Su Ozlem, Onsun Nahide, Demirkesen Cuyan, Aydin Yildiz, Pirmit Serpil, Gereli Muge
Department of Dermatology, Vakif Gureba Teaching and Research Hospital, Istanbul, Turkey.
Dermatol Online J. 2010 Apr 15;16(4):8.
CD4+/CD56+ hematodermic neoplasm (blastic plasmacytoid dendritic cell neoplasm) involving the skin is relatively rare and has been of significant interest in the recent literature. We report here a 64-year-old male who presented with multiple purple-red nodules and plaques on his face, back, and chest. Histological examination of skin biopsies showed an intense hematolymphoid infiltration in the dermis and in the subcutaneous tissue. Stains were positive for CD4 (weak), CD56, and terminal deoxynucleotidyl transferase (TdT). These cells were negative for CD2, CD3, CD5, CD10, CD20, CD30, CD68, and T cell intracellular antigen (TIA). In situ hybridization (ISH) for Epstein-Barr virus was negative and the diagnosis was blastic NK cell lymphoma. The patient was treated with a hyper-CVAD regimen (cyclophosphamide, vincristine, doxorubicine, dexamethasone, methotrexate, and cytarabine).This treatment regimen achieved partial remission but the patient died eight months after the diagnosis. The patient presented with exclusively cutaneous involvement at the beginning but progressed rapidly and died shortly after despite aggressive chemotherapy. Due to its rarity, we present here a case of CD4+/CD56+ hematodermic neoplasm.
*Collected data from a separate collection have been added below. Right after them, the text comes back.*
/-- The parts of the state. -/
inductive Part where
  | mem | regs | shadow | dict | blobs | sat | cat | banks | plates | tiles | units | clients | fabric | rot | arbs
  | host | logs | start | wearS | can | cur | mail | wear | ledger | served | ports | tick | pending | free
  deriving DecidableEq, Repr

/-- From s to n nothing has changed but the parts of a list. -/
structure Only (ks : List Part) (s n : State) : Prop where
  mem : Part.mem ∉ ks → n.mem = s.mem
  regs : Part.regs ∉ ks → n.regs = s.regs
  shadow : Part.shadow ∉ ks → n.shadow = s.shadow
  dict : Part.dict ∉ ks → n.dict = s.dict
  blobs : Part.blobs ∉ ks → n.blobs = s.blobs
  sat : Part.sat ∉ ks → n.sat = s.sat
  cat : Part.cat ∉ ks → n.cat = s.cat
  banks : Part.banks ∉ ks → n.banks = s.banks
  plates : Part.plates ∉ ks → n.plates = s.plates
  tiles : Part.tiles ∉ ks → n.tiles = s.tiles
  units : Part.units ∉ ks → n.units = s.units
  clients : Part.clients ∉ ks → n.clients = s.clients
  fabric : Part.fabric ∉ ks → n.fabric = s.fabric
  rot : Part.rot ∉ ks → n.rot = s.rot
  arbs : Part.arbs ∉ ks → n.arbs = s.arbs
  host : Part.host ∉ ks → n.host = s.host
  logs : Part.logs ∉ ks → n.logs = s.logs
  start : Part.start ∉ ks → n.start = s.start
  wearS : Part.wearS ∉ ks → n.wearS = s.wearS
  can : Part.can ∉ ks → n.can = s.can
  cur : Part.cur ∉ ks → n.cur = s.cur
  mail : Part.mail ∉ ks → n.mail = s.mail
  wear : Part.wear ∉ ks → n.wear = s.wear
  ledger : Part.ledger ∉ ks → n.ledger = s.ledger
  served : Part.served ∉ ks → n.served = s.served
  ports : Part.ports ∉ ks → n.ports = s.ports
  tick : Part.tick ∉ ks → n.tick = s.tick
  pending : Part.pending ∉ ks → n.pending = s.pending
  free : Part.free ∉ ks → n.free = s.free

/-- The parts that hold counters, totals, event queues and logs. -/
def accountParts : List Part := [.regs, .dict, .sat, .ledger, .host, .logs]

/-- The parts that an access to memory may change. -/
def accessParts : List Part := [.regs, .dict, .sat, .ledger, .host, .logs, .mem, .banks, .clients, .wear, .served]

/-- From s to n an event has been posted, of a code, for a client and with a detail; nothing else has changed but counters,
totals and events before it (R428). -/
def Posted (s n : State) (code client detail : Nat) : Prop := ∃ m, m = s.accounts m ∧ n = post code client detail m

/-- From s to n a fault has been raised, of a code, for a client and with a detail: its event has been posted, and where the
client is in a step that is not aborted yet, the step is aborted and names the fault (R229); nothing else has changed. -/
def Raised (s n : State) (code client detail : Nat) : Prop :=
  n = { post code client detail s with clients := n.clients } ∧ (∀ k, k ≠ client → getClient n k = getClient s k) ∧
  getClient n client = { getClient s client with step :=
    if client < 16 then (getClient s client).step.map fun st =>
      if st.aborted then st else { st with aborted := true, fcode := code, fdetail := detail, forigin := moduleId s }
    else (getClient s client).step }

/-- A byte of memory as a read delivers it, corrected, with its word's poison (R162, R329). -/
def State.peek (s : State) (a : Nat) : Byte × Bool :=
  ((leBytes 8 (peekWord s (a / 8)).val.toNat).getD (a % 8) 0, (peekWord s (a / 8)).poison)

/-- Whether a write to an address is stored: it lies in the Folio, or in a stack that is not marked failed (R333, R334). -/
def State.storable (s : State) (a : Nat) : Bool :=
  match regionOf a with
  | .stack i => !stackFailed s i
  | .folio _ => true
  | .none => false

/-- Whether a handle's bytes have places of their own: its banks lie in the Folio's 512 (R160). -/
def Entry.placed (e : Entry) : Prop := e.kind = 1 → e.b0 + 2 ^ e.nbc ≤ 512

/-- The bytes that a read of bytes [off, off + n) of a handle on a die delivers (R160, R162, R329). -/
def State.bytesOf (s : State) (e : Entry) (die off n : Nat) : List (Byte × Bool) :=
  (List.range n).map fun i => s.peek (addrOf e die (off + i))

/-- From s to n bytes have been stored in a handle on a die from an offset: each byte that may be stored, in a word without
poison, reads as written, and every byte at another address as before (R163, R330, R333). -/
def StoredAt (s n : State) (e : Entry) (die off : Nat) (bs : List Byte) : Prop :=
  (∀ x, (∀ i, i < bs.length → addrOf e die (off + i) ≠ x) → n.peek x = s.peek x) ∧
  ∀ i, i < bs.length → s.storable (addrOf e die (off + i)) = true → (s.peek (addrOf e die (off + i))).2 = false →
    n.peek (addrOf e die (off + i)) = (bs.getD i 0, false)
累及皮肤的CD4+/CD56+血液肿瘤(母细胞性浆细胞样树突状细胞肿瘤)相对罕见,在最近的文献中受到了极大关注。我们在此报告一名64岁男性,其面部、背部和胸部出现多个紫红色结节和斑块。皮肤活检的组织学检查显示真皮和皮下组织有强烈的血液淋巴细胞浸润。免疫组化染色CD4(弱阳性)、CD56和末端脱氧核苷酸转移酶(TdT)呈阳性。这些细胞CD2、CD3、CD5、CD10、CD20、CD30、CD68和T细胞胞内抗原(TIA)呈阴性。爱泼斯坦-巴尔病毒原位杂交(ISH)为阴性,诊断为母细胞性NK细胞淋巴瘤。该患者接受了hyper-CVAD方案(环磷酰胺、长春新碱、阿霉素、地塞米松、甲氨蝶呤和阿糖胞苷)治疗。该治疗方案实现了部分缓解,但患者在诊断后八个月死亡。患者起初仅表现为皮肤受累,但进展迅速,尽管进行了积极化疗,仍在不久后死亡。由于其罕见性,我们在此呈现一例CD4+/CD56+血液肿瘤病例。